It's good to be home.

I lied

Ok, so I lied. One of my last posts was about how bad I was at posting and keeping up this blog, saying I'd definitely post more...so I lied. Shit happens. Deal with it. I've been bogged down in life for the past month or so and I'm finally catching up. More on that in the next couple of posts.

Saturday, May 13, 2006

Mothers Day Sucks

I hate mother's day. I've always hated it. It's a Hallmark kind of holiday, filled with images of perfect mothers, happy children, and breakfast in bed. Harriet Nelson, Carol Brady and June whatshername from Leave it to Beaver were mothers deserving of mother's day. I had something this side of Mommy Dearest. It wasn't as physical as that, but the emotional shit was all there. My mother certainly never deserved a Hallmark kind of day. Having no contact with her for the past 6 years has been one of the best decisions I ever made. One of the others was leaving her when I was 13.

Now mother's day takes on a newer, sadder meaning for me. This year is the first year that I know I will never become a mother. Last June we stopped a 6 year rollercoaster of trying to conceive, mixed in with thoughts and hopes of adoption.

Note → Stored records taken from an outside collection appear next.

-- ==== Sys2Proof/Tests/Slice0.lean ====
section
/-! SUPPORT. Tests: a term that each check of WellFormed refuses, values that the manual states, one step of each family of
commands, and a state that meets the hypotheses of each statement. -/

namespace Sys2Proof.Tests

open Sys2Proof Sys2Proof.Machine

/-! ### Small states -/

/-- The device in RUN, everything else as after reset. -/
def running : State := { State.reset with mode := .run }

/-- A core at level T in its tile region, held by the task of slot 1. -/
def taskCore : Core :=
  { pc := 0xFFF00000, pstat := 0, tileBytes := 4096, task := some 1,
    g := Vector.replicate 32 0xFFF00100 }

/-- A UDO task on core 0. -/
def aTask : Task := { jid := 0, inst := 1, phase := 0, stage := 0, unit := 0, zone := 0, cls := 0, prio := 5, run := .running, readySeq := 0 }

/-- RUN, with core 0 at T and its task in slot 1. -/
def atT : State := { running with cores := [(0, taskCore)], js := { running.js with tasks := [(1, aTask)] } }

/-- RUN, with core 0 at S and interrupts enabled. -/
def atS : State := { running with cores := [(0, { taskCore with pstat := 0x40000000, sstat := 0x80, pc := 0xFFFF0000, task := none })] }

/-- A dictionary client on the field network. -/
def client : VdpSrc := .field (List.replicate 16 1) 51730

/-- A WRITE of that client. -/
def aWrite : VdpWrite := { src := client, txn := 7 }

/-- RUN, with instance 1 ACTIVE on link 0. -/
def instOne : State := odSet 0x4001 3 1 running

/-! ### WellFormed refuses what is out of range -/

theorem test_wf_doorbell_wider_than_size : (Instr.cqHeadWrite 0 1 0 4 (2 ^ 32)).wf = false := by decide
theorem test_wf_doorbell_takes_its_size : (Instr.cqHeadWrite 0 1 0 4 (2 ^ 32 - 1)).wf = true := by decide
theorem test_wf_stored_past_the_space : (Instr.sqTailWrite 0 1 0 4 0 [(2 ^ 64 - 1, [0, 0])]).wf = false := by decide
theorem test_wf_command_block_length : (Instr.createCq 0 1 ⟨List.replicate 63 0, 0⟩).wf = false := by decide
theorem test_wf_task_slot : (Instr.stageFinish 65536).wf = false := by decide
theorem test_wf_stream_port : (Instr.streamTransfer 0 4).wf = false := by decide
theorem test_wf_asn : (Instr.deadline 1 0 (2 ^ 64)).wf = false := by decide
theorem test_wf_wait_count : (Instr.wait 0 0 false 16777217).wf = false := by decide
theorem test_wf_delay_zero : (Instr.delay 0 0).wf = false := by decide
theorem test_wf_signal_sender : (Instr.signal (some 65536) 0 0).wf = false := by decide
theorem test_wf_source_address : (Instr.l2Enable 0 { aWrite with src := .field [] 1 }).wf = false := by decide
theorem test_wf_source_port : (Instr.l2Enable 0 { aWrite with src := .field (List.replicate 16 0) 65536 }).wf = false := by decide
theorem test_wf_txn : (Instr.l2Enable 0 { aWrite with txn := 2 ^ 32 }).wf = false := by decide
theorem test_wf_principal : (Instr.l2Enable 0 { aWrite with principal := 256 }).wf = false := by decide
theorem test_wf_counter : (Instr.l2Enable 0 { aWrite with counter := 2 ^ 64 }).wf = false := by decide
theorem test_wf_tag : (Instr.l2Enable 0 { aWrite with tag := [1] }).wf = false := by decide
theorem test_wf_write_taken : (Instr.l2Enable 0 aWrite).wf = true := by decide
theorem test_wf_invalidate_length : (Instr.invalidate [] aWrite).wf = false := by decide
theorem test_wf_timeout_address : (Instr.memoryTimeout 0 (2 ^ 64) 0 false).wf = false := by decide
theorem test_wf_root : (Instr.rootWrite 1 (2 ^ 64) aWrite).wf = false := by decide
theorem test_wf_fault_ring : (Instr.fqEntries 1 (2 ^ 32) aWrite).wf = false := by decide
theorem test_wf_location : (Instr.fqLocation 1 256 aWrite).wf = false := by decide
theorem test_wf_ats_range : (Instr.atsInvalidate 0 0 (2 ^ 64)).wf = false := by decide
theorem test_wf_host_address : (Instr.cxlMemRead 0 (2 ^ 64)).wf = false := by decide
theorem test_wf_host_data : (Instr.cxlMemWrite 0 0 []).wf = false := by decide
theorem test_wf_decoder_size : (Instr.hdmCommit 0 0 true 0 (2 ^ 64) 0 1 256 0).wf = false := by decide
theorem test_wf_event_log : (Instr.getEventRecords 0 256).wf = false := by decide
theorem test_wf_event_handle : (Instr.clearEventRecords 0 0 false [65536]).wf = false := by decide
theorem test_wf_timestamp : (Instr.setTimestamp 0 (2 ^ 64)).wf = false := by decide
theorem test_wf_log_uuid : (Instr.getLog 0 [] 0 0).wf = false := by decide
theorem test_wf_rr_head : (Instr.rrHead 1 (2 ^ 32) aWrite).wf = false := by decide
theorem test_wf_packet : (Instr.cnp { port := 0, dst := 0, qpn := 2 ^ 24 }).wf = false := by decide
theorem test_wf_arrival : (Instr.roceSend (.wire { port := 0, dst := 2 ^ 128, qpn := 2 }) []).wf = false := by decide
theorem test_wf_remote_key : (Instr.rdmaWrite .fabric (2 ^ 32) 0 []).wf = false := by decide
theorem test_wf_rnr_delay : (Instr.roceNak { port := 0, dst := 0, qpn := 2 } (.rnr 65536)).wf = false := by decide
theorem test_wf_queue_pair : (Instr.ackTimeout (2 ^ 24)).wf = false := by decide
theorem test_wf_peer : (Instr.openRetry 0 4096).wf = false := by decide
theorem test_wf_flit : (Instr.dataFlit { seq := 4096, ack := 0, recs := [] }).wf = false := by decide
theorem test_wf_mirror_record : (Instr.dataFlit { seq := 0, ack := 0, recs := [{ num := 0, body := .entry [] }] }).wf = false := by decide
theorem test_wf_flit_ack : (Instr.nakFlit true 4096).wf = false := by decide
theorem test_wf_heartbeat : (Instr.heartbeat ⟨true, 0, 0, 0, 0, 2, 0, 0, 0, false, false, 0⟩).wf = false := by decide
theorem test_wf_claim : (Instr.claimMsg { epoch := 2 ^ 32, side := 0, serial := 0, pairId := 0 }).wf = false := by decide
theorem test_wf_orphan_head : (Instr.orphanCqHead [] aWrite).wf = false := by decide
theorem test_wf_session : (Instr.segTimeout 65536).wf = false := by decide
theorem test_wf_resource : (Instr.resourceClaim 0 [0] aWrite).wf = false := by decide
theorem test_wf_owner_key : (Instr.ownerKey [] true aWrite).wf = false := by decide
theorem test_wf_rights : (Instr.rightsWrite 0 65536 aWrite).wf = false := by decide
theorem test_wf_digest : (Instr.bootKeyDigest [] true aWrite).wf = false := by decide
theorem test_wf_sensors : (Instr.sensorPoll [] 0 0 [] 0).wf = false := by decide
theorem test_wf_reset_cause : (Instr.deviceReset 256 aWrite).wf = false := by decide
theorem test_wf_fuses : (Instr.fuseLoadDone (some { digest := [] }) [] false).wf = false := by decide
theorem test_wf_flash_marker : (Instr.copyChosen (some ({ marker := [1] }, {})) true).wf = false := by decide
theorem test_wf_spd : (Instr.dramBringup [] 0).wf = false := by decide

/-! ### The device after reset, and a step -/

theorem test_reset_mode : State.reset.mode = .fuseLoad := by decide
theorem test_reset_tick_us : od State.reset 0x3000 1 = 10 := by decide
theorem test_reset_estk : (Machine.core State.reset 5).estk = 0xFFFFE000 := by decide
theorem test_reset_queue_empty : State.reset.pending = [] := by decide
theorem test_idle_step_passes_time : (match step State.reset with | .next t => t.time | _ => 0) = 1 := by decide
theorem test_step_takes_the_front : (match step { running with pending := [.linkWait, .claimWait] } with
    | .next t => t.pending | _ => []) = [.claimWait] := by decide

/-- The table gives no row any bits. -/
theorem test_no_word_spells_a_command : decodeTableWord 32 0xB46110FC = none := by decide

/-! ### The worked examples of chapters 08 and 09 -/

/-- Core 43 before the FDIV of chapter 08: TE.DZ set, f1 = 1.5, f2 = +0. -/
def divCore (precise : Bool) : State :=
  { running with cores := [(43, { taskCore with
      pc := 0xFFF00400, pstat := if precise then 0x00900000 else 0x00100000
      f := (Vector.replicate 32 0).set 1 0x3FF8000000000000 })] }

/-- What the FDIV leaves. -/
def divided (precise : Bool) : State :=
  match exec (.fdiv 43 3 1 2 .b64 .dynamic) (divCore precise) with
  | .next t => t
  | _ => State.reset

theorem test_precise_division_enters : (Machine.core (divided true) 43).sstat = 0x0E080040 := by decide
theorem test_precise_division_address : (Machine.core (divided true) 43).sepc = 0xFFF00400 ∧ (Machine.core (divided true) 43).sval = 0xFFF00400 := by
  decide
theorem test_imprecise_division_writes : fGet (divided false) 43 3 = 0x7FF0000000000000 := by decide
theorem test_imprecise_division_pends : (Machine.core (divided false) 43).imp = some (0x08, 0xFFF00400) := by decide

/-- The trap as IMPRECISE_ARITHMETIC takes it. -/
def divTaken : State :=
  match exec (.impreciseArithmetic 43) (divided false) with
  | .next t => t
  | _ => State.reset

theorem test_imprecise_division_enters : (Machine.core divTaken 43).sstat = 0x0E080840 := by decide

/-- A core with the sensor pairs of chapter 09 in its tile region, f8 as loaded, and 140 in every lane of v6. -/
def pairCore : State :=
  { running with cores := [(0, { taskCore with
      tileBytes := 65536, g := (Vector.replicate 32 0).set 7 0xFFF02000
      tile := memPut [] 0x2000 [0x84, 0, 0xD7, 0, 0x97, 0, 0xC6, 0, 0x80, 0, 0xDD, 0, 0x8C, 0, 0xCC, 0]
      f := (((Vector.replicate 32 0).set 8 0x008C008000970084).set 12 0x008C008C008C008C).set 13 0x008C008C008C008C })] }

/-- The two loaded registers. -/
def pairLoaded : State :=
  match exec (.svld 0 4 7 0 1 1 true) { pairCore with cores := [(0, { Machine.core pairCore 0 with f := Vector.replicate 32 0 })] } with
  | .next t => t
  | _ => State.reset

theorem test_svld_moisture : fGet pairLoaded 0 8 = 0x008C008000970084 := by decide
theorem test_svld_temperature : fGet pairLoaded 0 10 = 0x00CC00DD00C600D7 := by decide
theorem test_cmpgtu_word : svWord 0x30 { vd := 7, va := 6, vb := 4, q := true, esz := 1 } 0x10 = 0xC0E62510 := by decide
theorem test_cmpgtu_marks : (match exec (.svCmpgtu 0 { vd := 7, va := 6, vb := 4, q := true, esz := 1 }) pairCore with
    | .next t => fGet t 0 14 | _ => 0) = 0x0000FFFF0000FFFF := by decide

/-! ### Scalar instructions by hand -/

/-- Core 0 at T with two values in g1 and g2. -/
def twoRegs (a b : Word) : State :=
  { running with cores := [(0, { taskCore with g := ((Vector.replicate 32 0).set 1 a).set 2 b })] }

/-- g3 after an instruction of core 0. -/
def g3 (i : Instr) (s : State) : Word :=
  match exec i s with
  | .next t => gGet t 0 3
  | _ => 0

theorem test_add_wraps : g3 (.aluAdd 0 3 1 2) (twoRegs 0xFFFFFFFFFFFFFFFF 2) = 1 := by decide
theorem test_slt_is_signed : g3 (.aluSlt 0 3 1 2) (twoRegs 0xFFFFFFFFFFFFFFFF 0) = 1 := by decide
theorem test_addw_sign_extends : g3 (.aluwAdd 0 3 1 2) (twoRegs 0x7FFFFFFF 1) = 0xFFFFFFFF80000000 := by decide
theorem test_mulhu_top : g3 (.mulhu 0 3 1 2) (twoRegs 0xFFFFFFFFFFFFFFFF 0xFFFFFFFFFFFFFFFF) = 0xFFFFFFFFFFFFFFFE := by decide
theorem test_g0_discards : (match exec (.aluAdd 0 0 1 2) (twoRegs 5 6) with | .next t => gGet t 0 0 | _ => 1) = 0 := by decide
theorem test_pc_moves : (match exec (.aluAdd 0 3 1 2) (twoRegs 5 6) with | .next t => (Machine.core t 0).pc | _ => 0) = 0xFFF00004 := by decide
theorem test_privileged_at_t : (match exec (.halt 0) (twoRegs 0 0) with | .next t => bitsOf (Machine.core t 0).sstat.toNat 31 24 | _ => 0) = 5 := by
  decide

/-! ### Hypotheses that are met

One theorem or more for each statement that has hypotheses, named after it. The statements about instructions share theirs:
a core that executes its next instruction, at each level. -/

theorem met_core_ready_at_m : CoreReady running 0 := ⟨by decide, by decide, by decide⟩
theorem met_core_clear_at_m : CoreClear running 0 ∧ coreLevel running 0 = .m := ⟨⟨by decide, by decide, by decide⟩, by decide⟩
theorem met_core_clear_at_s : CoreClear atS 0 ∧ coreLevel atS 0 = .s := ⟨⟨by decide, by decide, by decide⟩, by decide⟩
theorem met_core_clear_at_t : CoreClear atT 0 ∧ coreLevel atT 0 = .t := ⟨⟨by decide, by decide, by decide⟩, by decide⟩

theorem met_StepRunsFrontCommand : ({ running with pending := [.linkWait] } : State).pending = .linkWait :: [] := by decide
theorem met_IdleStepPassesOnePeriod : running.pending = [] := by decide
theorem met_StepKeepsSoundness : Sound running ∧ step running = .next { running with time := 1 } := ⟨⟨by decide, by decide⟩, rfl⟩
theorem met_CommandsKeepTheQueue : exec .linkWait State.reset = .next State.reset := by rfl
theorem met_InactiveCoreExecutesNothing : coreOf (.sret 3) = some 3 ∧ coreActive State.reset 3 = false := by decide
theorem met_RegisterInstructionFrame : CoreReady atT 0 ∧ bitsOf (Machine.core atT 0).pstat.toNat 22 17 = 0 ∧
    ∃ t, exec (.aluAdd 0 3 1 2) atT = .next t :=
  ⟨⟨by decide, by decide, by decide⟩, by decide, _, rfl⟩
theorem met_ArithmeticTraps_overflow : CoreClear (twoRegs 0x7FFFFFFFFFFFFFFF 1) 0 ∧
    2 ^ 63 ≤ (gGet (twoRegs 0x7FFFFFFFFFFFFFFF 1) 0 1).toInt + (gGet (twoRegs 0x7FFFFFFFFFFFFFFF 1) 0 2).toInt :=
  ⟨⟨by decide, by decide, by decide⟩, by decide⟩
theorem met_ArithmeticTraps_division : CoreClear (divCore false) 43 ∧ ¬ NoTrap (divCore false) 43 flagDZ :=
  ⟨⟨by decide, by decide, by decide⟩, by unfold NoTrap; decide⟩
theorem met_LoadsWriteTheirRegister : CoreReady atT 0 ∧
    (coreLoad 0 0xFFF00100 8 false (fetchTouch 0 atT)).1.toOption = some (List.replicate 8 0) :=
  ⟨⟨by decide, by decide, by decide⟩, by decide⟩
theorem met_StoresWriteTheirBytes : CoreReady atT 0 ∧
    (coreStore 0 0xFFF00100 (leBytes 8 5) false (fetchTouch 0 atT)).toOption.isSome = true :=
  ⟨⟨by decide, by decide, by decide⟩, by decide⟩
theorem met_MemoryAccess : L2NoError atT 0 ∧ Sound atT ∧ corePlace atT 0 .read 0xFFF00100 8 = .ok (.tile 0x100) :=
  ⟨⟨by decide, fun _ e h => absurd (a := e ∈ []) h List.not_mem_nil⟩, ⟨by decide, by decide⟩, by rfl⟩
theorem met_Entries_first_level : coreLevel atT 0 ≠ .m ∧ (Machine.core atT 0).sstat.getLsbD 6 = false := by decide
theorem met_CoreEvents_interrupt : coreActive { atS with cores := [(0, { Machine.core atS 0 with intr := 2 })] } 0 = true ∧
    (Machine.core { atS with cores := [(0, { Machine.core atS 0 with intr := 2 })] } 0).intr.getLsbD 1 = true ∧
    (Machine.core { atS with cores := [(0, { Machine.core atS 0 with intr := 2 })] } 0).intr.getLsbD 0 = false ∧
    (Machine.core atS 0).sstat.getLsbD 7 = true := by decide
theorem met_StreamInstructions : CoreClear atT 0 ∧ coreTask atT 0 = some (1, aTask) ∧ aTask.ins[3]? = none :=
  ⟨⟨by decide, by decide, by decide⟩, by decide, by decide⟩
theorem met_CacheLineInstructions : CoreClear atT 0 ∧
    (cacheLine (fetchTouch 0 atT) 0 .write (gGet atT 0 1).toNat).toOption = some none :=
  ⟨⟨by decide, by decide, by decide⟩, by decide⟩
theorem met_WayLockingAndDrain : CoreClear running 0 ∧ coreLevel running 0 ≠ .t ∧ (gGet running 0 2).toNat < 32768 :=
  ⟨⟨by decide, by decide, by decide⟩, by decide, by decide⟩
theorem met_VectorIntegers : CoreClear pairCore 0 ∧ InView { vd := 7, va := 6, vb := 4, q := true, esz := 1 } 7 :=
  ⟨⟨by decide, by decide, by decide⟩, by unfold InView; decide⟩
theorem met_VectorMoves_one_lane : laneCount false 3 = 1 := by decide
theorem met_VectorMemory : CoreClear pairCore 0 ∧ (gGet pairCore 0 7 + (0 : BitVec 10).signExtend 64 * 16).toNat % 2 ^ 1 = 0 :=
  ⟨⟨by decide, by decide, by decide⟩, by decide⟩
theorem met_LongVectorResults : CoreClear atT 0 ∧ (gGet atT 0 0).toNat ≤ 2 ^ 20 ∧ takesIntr (fetchTouch 0 atT) 0 = false :=
  ⟨⟨by decide, by decide, by decide⟩, by decide, by decide⟩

The medical, financial and hormonal rollercoaster was bad enough, but the emotional journey was heartwrenching. Our adoption journey, well, we were irreparably burned by a so-called friend who promised he knew of a girl who wanted to give up her baby. Needless to say, it was all a lie, but it completely destroyed any hope I had along those lines.

Bottom line is that it was time, for many reasons, to end our journey to motherhood and begin to look forward. I generally don't regret that decision. It still stings, some times worse than others, but I know it was ultimately the right choice for us. Thinking about tomorrow, knowing without a doubt that I will never become a mother, is one of those really bad times.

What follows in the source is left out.